Copy, from the entries below, each line where the word "hcur" can be found.
Segment Start: EXTRACTED DATA
theorem spares_withKeystream (c : Config) :
    Spares (State.withKeystream key nonce buf ctr cur valid det) c .wg where
  draw _ := rfl
  seeded _ := rfl
  data _ _ := rfl
  setRes _ _ := rfl
  complete _ _ _ := rfl

theorem wgSeede_withKeystream (c : Config) (s : State) :
    wgSeede c (s.withKeystream key nonce buf ctr cur valid det) =
      (wgSeede c s).withKeystream key nonce buf ctr cur valid det := by
  unfold wgSeede
  rw [entropyAnswer_withKeystream]
  cases entropyAnswer 32 s <;> rfl

theorem wgNext_withKeystream (c : Config) (s : State) :
    wgNext c (s.withKeystream key nonce buf ctr cur valid det) =
      (wgNext c s).withKeystream key nonce buf ctr cur valid det := by
  unfold wgNext
  rw [State.withKeystream_wgValid]
  split_ifs <;> rfl

theorem wgJump_withKeystream (c : Config) (s : State) :
    wgJump c (s.withKeystream key nonce buf ctr cur valid det) =
      (wgJump c s).withKeystream key nonce buf ctr cur valid det := by
  unfold wgJump
  rw [State.withKeystream_wgValid, State.withKeystream_wg]
  split_ifs
  · rw [State.withKeystream_setWg, (spares_withKeystream c).complete]
  · rfl

/-- R3, of every configuration. -/
theorem execWith_withKeystream (c : Config) {i : Instr}
    (hi : i = .wgSeede ∨ i = .wgSeed ∨ i = .wgDrop ∨ needs i = some .wg) (s : State) :
    execWith c i (s.withKeystream key nonce buf ctr cur valid det) =
      onNext (State.withKeystream key nonce buf ctr cur valid det) (execWith c i s) := by
  rcases hi with rfl | rfl | rfl | hn
  · exact congrArg Host.Outcome.next (wgSeede_withKeystream c s)
  · rfl
  · rfl
  · rcases needs_cases hn with hs | ⟨_, rfl | rfl⟩ | ⟨hks, _⟩
    · exact (spares_withKeystream c).sampler hs s
    · exact congrArg Host.Outcome.next (wgNext_withKeystream c s)
    · exact congrArg Host.Outcome.next (wgJump_withKeystream c s)
    · cases hks

end

/-- Settles O56: every operation a fast-path command is made of commutes with a write of the keystream's state. -/
theorem fastPathIgnoresTheKeystream : Obligations.FastPathIgnoresTheKeystream := by
  intro i s key nonce buf ctr cur valid det hi
  rw [exec_eq, exec_eq]
  exact execWith_withKeystream config hi s

/-! ### The secure path -/

/-- Everything the Word Generator holds is replaced. -/
def State.withWordGenerator (q : Quad) (valid det : Bool) (s : State) : State :=
  { s with wg := q, wgValid := valid, wgDet := det }

section
variable {q : Quad} {valid det : Bool}

@[simp] theorem State.withWordGenerator_ksValid (s : State) :
    (s.withWordGenerator q valid det).ksValid = s.ksValid := rfl

@[simp] theorem State.withWordGenerator_nb (s : State) : (s.withWordGenerator q valid det).nb = s.nb := rfl

@[simp] theorem State.withWordGenerator_data (i : Nat) (s : State) :
    (s.withWordGenerator q valid det).data i = s.data i := rfl

@[simp] theorem entropyAnswer_withWordGenerator (n : Nat) (s : State) :
    entropyAnswer n (s.withWordGenerator q valid det) = entropyAnswer n s := rfl

theorem ksByte_oblivious (c : Config) : Oblivious (State.withWordGenerator q valid det) (ksByte c) := by
  intro s
  rcases ksByte_cases c s with ⟨hcur, hr⟩ | ⟨hcur, hm, hr⟩ | ⟨hcur, hm, hr⟩ <;> rw [hr]
  · exact ksByte_ready hcur
  · exact ksByte_exhausted hcur hm
  · exact ksByte_refill hcur hm

theorem ksBytes_oblivious (c : Config) (n : Nat) : Oblivious (State.withWordGenerator q valid det) (ksBytes c n) := by
  induction n with
  | zero => exact fun s => rfl
  | succ k ih => exact (ksByte_oblivious c).bind fun _ => ih.bind fun _ _ => rfl
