theorem framerTick_ticksLeft (c : Caller) (p : FPhase) (s : State) (h : s.st = .framer c p) :
    ticksLeft (framerTick c p s) < ticksLeft s := by
  have hs : ticksLeft s = framerLeft s p + callerLeft s c := by simp [ticksLeft, h]
  rw [hs]
  cases p with
  | assert =>
    have e : callerLeft (framerAssert c s) c = callerLeft s c := by cases c <;> simp [callerLeft, framerAssert]
    simp only [framerTick]
    simp only [ticksLeft]
    simp [framerAssert, framerLeft, tailSteps] at e ⊢
    omega
  | frame i =>
    simp only [framerTick, framerFrame]
    split
    · next hi =>
      have e : callerLeft (beginPoll c (s.xfer s.f[5])) c = callerLeft s c := by cases c <;> simp [callerLeft, beginPoll]
      simp only [ticksLeft]
      simp [beginPoll, framerLeft, tailSteps] at e ⊢
      subst hi
      simp
      omega
    · next hi =>
      have e : callerLeft ((s.xfer s.f[i]).goto (.framer c (.frame (i + 1)))) c = callerLeft s c := by
        cases c <;> simp [callerLeft]
      simp [ticksLeft, framerLeft, tailSteps] at e ⊢
      have h1 : (i + 1).val = i.val + 1 := by omega
      have h2 := i.isLt
      omega
  | poll =>
    simp only [framerTick, framerPoll]
    split
    · have := afterPoll_ticksLeft c s
      simp only [framerLeft]
      omega
    · next hn =>
      have hp := pollLeft_pred hn
      split
      · have e : callerLeft ((s.xfer s.cfg.filler).setN (s.n + 1)) c = callerLeft s c := by
          cases c <;> simp [callerLeft]
        simp only [ticksLeft, State.setN_st, State.xfer_st, h, framerLeft, tailSteps, State.setN_cfg, State.xfer_cfg,
          State.setN_n, State.setN_extra, State.xfer_extra, e]
        omega
      · have := afterPoll_ticksLeft c (((s.xfer s.cfg.filler).setN (s.n + 1)).setToken s.inByte true)
        have e : callerLeft (((s.xfer s.cfg.filler).setN (s.n + 1)).setToken s.inByte true) c = callerLeft s c := by
          cases c <;> simp [callerLeft]
        simp only [framerLeft, tailSteps, State.setToken_extra, State.setN_extra, State.xfer_extra, e] at this ⊢
        omega
  | extra i =>
    have e : callerLeft (framerExtra c i s) c = callerLeft s c := by cases c <;> simp [callerLeft, framerExtra]
    simp only [framerTick]
    simp only [ticksLeft]
    simp [framerExtra, extraPhase] at e ⊢
    split
    · next heq => split at heq <;> simp at heq
    · next heq =>
      split at heq <;> simp at heq <;> obtain ⟨rfl, rfl⟩ := heq
      · simp [framerLeft]; omega
      · simp [framerLeft]; omega
    all_goals next heq => split at heq <;> simp at heq
  | clean =>
    have e : callerLeft (framerClean c s) c = callerLeft s c := by cases c <;> simp [callerLeft, framerClean]
    simp [framerTick, framerClean, ticksLeft, framerLeft] at e ⊢
    omega
  | release =>
    have e : callerLeft (framerRelease c s) c = callerLeft s c := by cases c <;> simp [callerLeft, framerRelease]
    simp [framerTick, framerRelease, ticksLeft, framerLeft] at e ⊢
    omega

theorem framerLeft_assert_le (s : State) : framerLeft s .assert ≤ framerSteps s.cfg := by
  have := extraCount_le s.extra
  simp only [framerLeft, framerSteps, tailSteps]
  omega

/-- A framer call just made needs at most `framerSteps` steps besides those of its caller. -/
theorem callFramer_ticksLeft (c : Caller) (i : BitVec 6) (a : Word32) (x : Byte) (s : State) :
    ticksLeft (callFramer c i a x s) ≤ framerSteps s.cfg + callerLeft s c := by
  have h := framerLeft_assert_le (callFramer c i a x s)
  have e : callerLeft (callFramer c i a x s) c = callerLeft s c := by cases c <;> simp [callerLeft]
  simp only [ticksLeft, callFramer_st, callFramer_cfg, e] at h ⊢
  omega

@[simp] theorem ticksLeft_takeFault (e : FaultFlag) (s : State) : ticksLeft (takeFault e s) = 0 := by simp [ticksLeft]
@[simp] theorem ticksLeft_finish (ok : Bool) (s : State) : ticksLeft (s.finish ok) = 0 := by simp [ticksLeft]

theorem enterOpcond_ticksLeft (s : State) : ticksLeft (enterOpcond s) < stepsFromIfCondJudge s.cfg := by
  have h := callFramer_ticksLeft .n6OpcondHc s.cfg.idxSendOpCond s.cfg.hcsArg 0 (s.setCnt s.cfg.opcondRetry)
  have k := callFramer_ticksLeft .n7OpcondLegacy s.cfg.idxSendOpCond 0 0 (s.setCnt s.cfg.opcondRetry)
  simp only [callerLeft, State.setCnt_cfg, State.setCnt_cnt] at h k
  unfold enterOpcond enterOpcondHc enterOpcondLegacy stepsFromIfCondJudge
  split
  · simp only [State.setCnt_cfg]; omega
  · simp only [State.setCnt_cfg]; omega

/-- A failed attempt that makes another one has fewer steps left, where an attempt takes at most `m` steps and the loop
needs `m` for each attempt left. -/
theorem failedAttempt_ticksLeft (e : FaultFlag) {again : State → State} {m r : Nat} (s : State) (hm : 0 < m)
    (h : ∀ t, t.cfg = s.cfg → ticksLeft (again t) < m + attemptsLeft t.cnt * m + r) :
    ticksLeft (failedAttempt e again s) < attemptsLeft s.cnt * m + r := by
  unfold failedAttempt
  split
  · have := Nat.mul_pos (attemptsLeft_pos s.cnt) hm
    simp only [ticksLeft_takeFault]
    omega
  · next hc =>
    have h1 := h (s.setCnt (s.cnt - 1)) (by simp)
    simp only [State.setCnt_cnt] at h1
    rw [attemptsLeft_pred hc, Nat.add_mul]
    omega
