-- ==== Sys2Proof/Laws/Transmit.lean ====
section
/-! SUPPORT. The effect of the loops of R110 in closed form: what is sent, what is received, what is left. -/

namespace Sys2Proof.Machine

/-- The answers after `n` more have been given. -/
def Answers.skip {α : Type} (a : Answers α) (n : Nat) : Answers α := { a with script := a.script.drop n }

@[simp] theorem Answers.skip_zero {α : Type} (a : Answers α) : a.skip 0 = a := rfl

theorem Answers.peek_eq {α : Type} (a : Answers α) : a.peek = a.nth 0 := by
  cases h : a.script <;> simp [Answers.peek, Answers.nth, h]

theorem Answers.pop_eq {α : Type} (a : Answers α) : a.pop = a.skip 1 := by
  simp [Answers.pop, Answers.skip]

@[simp] theorem Answers.nth_skip {α : Type} (a : Answers α) (n k : Nat) : (a.skip n).nth k = a.nth (n + k) := by
  simp [Answers.nth, Answers.skip]

@[simp] theorem Answers.skip_skip {α : Type} (a : Answers α) (m n : Nat) : (a.skip m).skip n = a.skip (m + n) := by
  simp [Answers.skip]

theorem exchange_skip (a : Answers Byte) (d : Bool) (n k : Nat) (l : List Byte) :
    exchange (a.skip n) d k l = exchange a d (n + k) l := by
  induction l generalizing k with
  | nil => rfl
  | cons x l ih => simp [exchange, ih, Nat.add_assoc]

theorem exchange_append (a : Answers Byte) (d : Bool) (k : Nat) (l m : List Byte) :
    exchange a d k (l ++ m) = exchange a d k l ++ exchange a d (k + l.length) m := by
  induction l generalizing k with
  | nil => rfl
  | cons x l ih => simp [exchange, ih, Nat.add_assoc, Nat.add_comm]

@[simp] theorem exchange_length (a : Answers Byte) (d : Bool) (k : Nat) (l : List Byte) :
    (exchange a d k l).length = l.length := by
  induction l generalizing k with
  | nil => rfl
  | cons x l ih => simp [exchange, ih]

theorem received_skip (a : Answers Byte) (n k m : Nat) : received (a.skip n) k m = received a (n + k) m := by
  induction m generalizing k with
  | zero => rfl
  | succ m ih => simp [received, ih, Nat.add_assoc]

@[simp] theorem received_length (a : Answers Byte) (k m : Nat) : (received a k m).length = m := by
  induction m generalizing k with
  | zero => rfl
  | succ m ih => simp [received, ih]

/-- The bytes of `l` have been sent and as many answers received. -/
def State.afterSending (s : State) (l : List Byte) : State :=
  { s with
    trace := (exchange s.env.xfer s.dbg 0 l).reverse ++ s.trace
    env := { s.env with xfer := s.env.xfer.skip l.length } }

theorem State.xfer_afterSending (s : State) (x : Byte) (l : List Byte) :
    (s.xfer x).afterSending l = s.afterSending (x :: l) := by
  simp [State.afterSending, State.xfer, State.emit, exchange, exchange_skip, Answers.pop_eq, State.inByte,
    Answers.peek_eq, Nat.add_comm]

@[simp] theorem State.afterSending_nil (s : State) : s.afterSending [] = s := rfl

theorem sendAll_eq (l : List Byte) (s : State) : sendAll l s = s.afterSending l := by
  induction l generalizing s with
  | nil => rfl
  | cons x l ih => rw [sendAll, ih, State.xfer_afterSending]

theorem State.afterSending_append (s : State) (l m : List Byte) :
    (s.afterSending l).afterSending m = s.afterSending (l ++ m) := by
  simp [State.afterSending, exchange_skip, exchange_append]

theorem State.xfer_eq (s : State) (x : Byte) : s.xfer x = s.afterSending [x] := by
  rw [← State.xfer_afterSending]; rfl

theorem readExtras_eq (k : Nat) (s : State) :
    readExtras k s =
      (s.afterSending (List.replicate k s.cfg.filler)).setXbuf (s.xbuf ++ received s.env.xfer 0 k) := by
  induction k generalizing s with
  | zero => simp [readExtras, received, State.setXbuf]
  | succ k ih =>
    rw [readExtras, ih]
    simp [State.afterSending, State.setXbuf, State.xfer, State.emit, exchange, exchange_skip, received, received_skip,
      Answers.pop_eq, State.inByte, Answers.peek_eq, Nat.add_comm, List.replicate]

/-- A device that answers `FILLER` to every poll. -/
theorem pollToken_silent (k : Nat) (s : State) (h : ∀ j, j < k → s.env.xfer.nth j = s.cfg.filler) :
    pollToken k s = (s.afterSending (List.replicate k s.cfg.filler)).setN (s.n + BitVec.ofNat 16 k) := by
  induction k generalizing s with
  | zero => simp [pollToken, State.setN]
  | succ k ih =>
    have h0 : s.inByte = s.cfg.filler := by rw [State.inByte, Answers.peek_eq]; exact h 0 (by omega)
    rw [pollToken, if_pos h0, ih]
    · simp only [State.xfer_eq]
      rw [show List.replicate (k + 1) s.cfg.filler = [s.cfg.filler] ++ List.replicate k s.cfg.filler from rfl]
      rw [← State.afterSending_append]
      have : s.n + 1#16 + BitVec.ofNat 16 k = s.n + BitVec.ofNat 16 (k + 1) := by
        apply BitVec.eq_of_toNat_eq; simp [BitVec.toNat_add]; omega
      simp [State.afterSending, State.setN, this]
    · intro j hj
      have := h (j + 1) (by omega)
      simp [State.xfer, State.emit, Answers.pop_eq, State.setN, Nat.add_comm] at this ⊢
      exact this

/-- A device whose answer `j` is the first that is not `FILLER`. -/
theorem pollToken_answered (k j : Nat) (s : State) (hj : j < k) (h : ∀ i, i < j → s.env.xfer.nth i = s.cfg.filler)
    (hne : s.env.xfer.nth j ≠ s.cfg.filler) :
    pollToken k s = ((s.afterSending (List.replicate (j + 1) s.cfg.filler)).setN
      (s.n + BitVec.ofNat 16 (j + 1))).setToken (s.env.xfer.nth j) true := by
  induction k generalizing s j with
  | zero => omega
  | succ k ih =>
    rw [pollToken]
    cases j with
    | zero =>
      have h0 : ¬ s.inByte = s.cfg.filler := by rw [State.inByte, Answers.peek_eq]; exact hne
      rw [if_neg h0, State.xfer_eq, State.inByte, Answers.peek_eq]
      rfl
    | succ j =>
      have h0 : s.inByte = s.cfg.filler := by rw [State.inByte, Answers.peek_eq]; exact h 0 (by omega)
      rw [if_pos h0, ih j]
      · simp only [State.xfer_eq]
        rw [show List.replicate (j + 1 + 1) s.cfg.filler = [s.cfg.filler] ++ List.replicate (j + 1) s.cfg.filler from rfl]
        rw [← State.afterSending_append]
        have e : s.n + 1#16 + BitVec.ofNat 16 (j + 1) = s.n + BitVec.ofNat 16 (j + 1 + 1) := by
          apply BitVec.eq_of_toNat_eq; simp [BitVec.toNat_add]; omega
        simp [State.afterSending, State.setN, e, Nat.add_comm 1 j]
      · omega
      · intro i hi
        have := h (i + 1) (by omega)
        simp [State.xfer, State.emit, Answers.pop_eq, State.setN, Nat.add_comm] at this ⊢
        exact this
      · simp [State.xfer, State.emit, Answers.pop_eq, State.setN, Nat.add_comm] at hne ⊢
        exact hne

@[simp] theorem State.setXbuf_afterSending (s : State) (l m : List Byte) :
    (s.setXbuf l).afterSending m = (s.afterSending m).setXbuf l := rfl
@[simp] theorem State.setN_afterSending (s : State) (c : Count) (m : List Byte) :
    (s.setN c).afterSending m = (s.afterSending m).setN c := rfl
@[simp] theorem State.setToken_afterSending (s : State) (x : Byte) (a : Bool) (m : List Byte) :
    (s.setToken x a).afterSending m = (s.afterSending m).setToken x a := rfl
@[simp] theorem State.afterSending_xfer_env (s : State) (l : List Byte) :
    (s.afterSending l).env.xfer = s.env.xfer.skip l.length := rfl
@[simp] theorem State.afterSending_cfg (s : State) (l : List Byte) : (s.afterSending l).cfg = s.cfg := rfl
@[simp] theorem State.afterSending_extra (s : State) (l : List Byte) : (s.afterSending l).extra = s.extra := rfl
@[simp] theorem State.afterSending_answered (s : State) (l : List Byte) : (s.afterSending l).answered = s.answered := rfl
@[simp] theorem State.afterSending_xbuf (s : State) (l : List Byte) : (s.afterSending l).xbuf = s.xbuf := rfl
@[simp] theorem openFrame_env (idx : BitVec 6) (arg : Word32) (extra : Byte) (s : State) :
    (openFrame idx arg extra s).env = s.env := rfl
@[simp] theorem openFrame_cfg (idx : BitVec 6) (arg : Word32) (extra : Byte) (s : State) :
    (openFrame idx arg extra s).cfg = s.cfg := rfl
@[simp] theorem openFrame_extra (idx : BitVec 6) (arg : Word32) (extra : Byte) (s : State) :
    (openFrame idx arg extra s).extra = extra := rfl
@[simp] theorem buildFrame_length (c : Config) (idx : BitVec 6) (arg : Word32) :
    (buildFrame c idx arg).toList.length = 6 := rfl

/-- The state in which a framer call begins to poll. -/
theorem sendFrame_eq (idx : BitVec 6) (arg : Word32) (extra : Byte) (s : State) :
    sendFrame (openFrame idx arg extra s) =
      ((((openFrame idx arg extra s).afterSending (buildFrame s.cfg idx arg).toList).setToken s.cfg.filler false).setN
        0).setXbuf [] := by
  rw [sendFrame, sendAll_eq]
  rfl

/-- R114: a framer call that gets no response. -/
theorem transmit_silent (idx : BitVec 6) (arg : Word32) (extra : Byte) (s : State)
    (h : ∀ j, j < s.cfg.cmdRetry.toNat → s.env.xfer.nth (6 + j) = s.cfg.filler) :
    transmit idx arg extra s =
      closeFrame (((((openFrame idx arg extra s).afterSending ((buildFrame s.cfg idx arg).toList ++
        List.replicate s.cfg.cmdRetry.toNat s.cfg.filler)).setToken s.cfg.filler false).setN s.cfg.cmdRetry).setXbuf
        []) := by
  unfold transmit
  rw [sendFrame_eq, pollToken_silent _ _ (by simpa using h), ← State.afterSending_append]
  simp only [State.setXbuf_afterSending, State.setN_afterSending, State.setToken_afterSending, State.setXbuf_cfg,
    State.setN_cfg, State.setToken_cfg, State.afterSending_cfg, openFrame_cfg, State.setXbuf_n, State.setN_n]
  unfold takeExtras
  simp [State.setN, State.setXbuf]

/-- R113, R115: a framer call whose poll `j` is the first to bring another byte than `FILLER`. -/
theorem transmit_answered (idx : BitVec 6) (arg : Word32) (extra : Byte) (s : State) (j : Nat)
    (hj : j < s.cfg.cmdRetry.toNat) (h : ∀ i, i < j → s.env.xfer.nth (6 + i) = s.cfg.filler)
    (hne : s.env.xfer.nth (6 + j) ≠ s.cfg.filler) :
    transmit idx arg extra s =
      closeFrame (((((openFrame idx arg extra s).afterSending ((buildFrame s.cfg idx arg).toList ++
        List.replicate (j + 1 + extraCount extra) s.cfg.filler)).setToken (s.env.xfer.nth (6 + j)) true).setN
        (BitVec.ofNat 16 (j + 1))).setXbuf (received s.env.xfer (7 + j) (extraCount extra))) := by
  unfold transmit
  rw [sendFrame_eq, pollToken_answered _ j _ hj (by simpa using h) (by simpa using hne)]
  simp only [State.setXbuf_afterSending, State.setN_afterSending, State.setToken_afterSending, State.setXbuf_cfg,
    State.setN_cfg, State.setToken_cfg, State.afterSending_cfg, openFrame_cfg, State.setXbuf_n, State.setN_n,
    State.setXbuf_env, State.setN_env, State.setToken_env, State.afterSending_xfer_env, openFrame_env,
    State.afterSending_append, Answers.nth_skip, buildFrame_length]
  unfold takeExtras
  simp only [State.setToken_answered, if_true, readExtras_eq, State.setXbuf_afterSending, State.setN_afterSending,
    State.setToken_afterSending, State.afterSending_append, State.setXbuf_cfg, State.setN_cfg, State.setToken_cfg,
    State.afterSending_cfg, openFrame_cfg, State.setXbuf_extra, State.setN_extra, State.setToken_extra,
    State.afterSending_extra, openFrame_extra, State.setToken_xbuf, State.setN_xbuf, State.setXbuf_xbuf,
    List.nil_append, State.setXbuf_env, State.setN_env, State.setToken_env, State.afterSending_xfer_env, openFrame_env,
    received_skip, List.length_append, List.length_replicate, buildFrame_length, List.append_assoc,
    List.replicate_append_replicate, Nat.add_zero]
  rw [show 6 + (j + 1) = 7 + j by omega, show (0 : Count) + BitVec.ofNat 16 (j + 1) = BitVec.ofNat 16 (j + 1) by simp]
  rfl

/-- Every framer call is of one of the two kinds. -/
theorem poll_cases (a : Answers Byte) (filler : Byte) (k : Nat) :
    (∀ j, j < k → a.nth (6 + j) = filler) ∨
      ∃ j, j < k ∧ (∀ i, i < j → a.nth (6 + i) = filler) ∧ a.nth (6 + j) ≠ filler := by
  induction k with
  | zero => exact .inl fun j hj => absurd hj (by omega)
  | succ k ih =>
    rcases ih with h | ⟨j, hj, h, hne⟩
    · by_cases hk : a.nth (6 + k) = filler
      · refine .inl fun j hj => ?_
        rcases Nat.lt_succ_iff_lt_or_eq.mp hj with h1 | rfl
        · exact h j h1
        · exact hk
      · exact .inr ⟨k, by omega, h, hk⟩
    · exact .inr ⟨j, by omega, h, hne⟩

end Sys2Proof.Machine
end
Segment End: EXTRACTED DATA
• _ANSWER SECTION_:
  rcases ksByte_cases c s with ⟨hcur, hr⟩ | ⟨hcur, hm, hr⟩ | ⟨hcur, hm, hr⟩ <;> rw [hr]
  · exact ksByte_ready hcur
  · exact ksByte_exhausted hcur hm
  · exact ksByte_refill hcur hm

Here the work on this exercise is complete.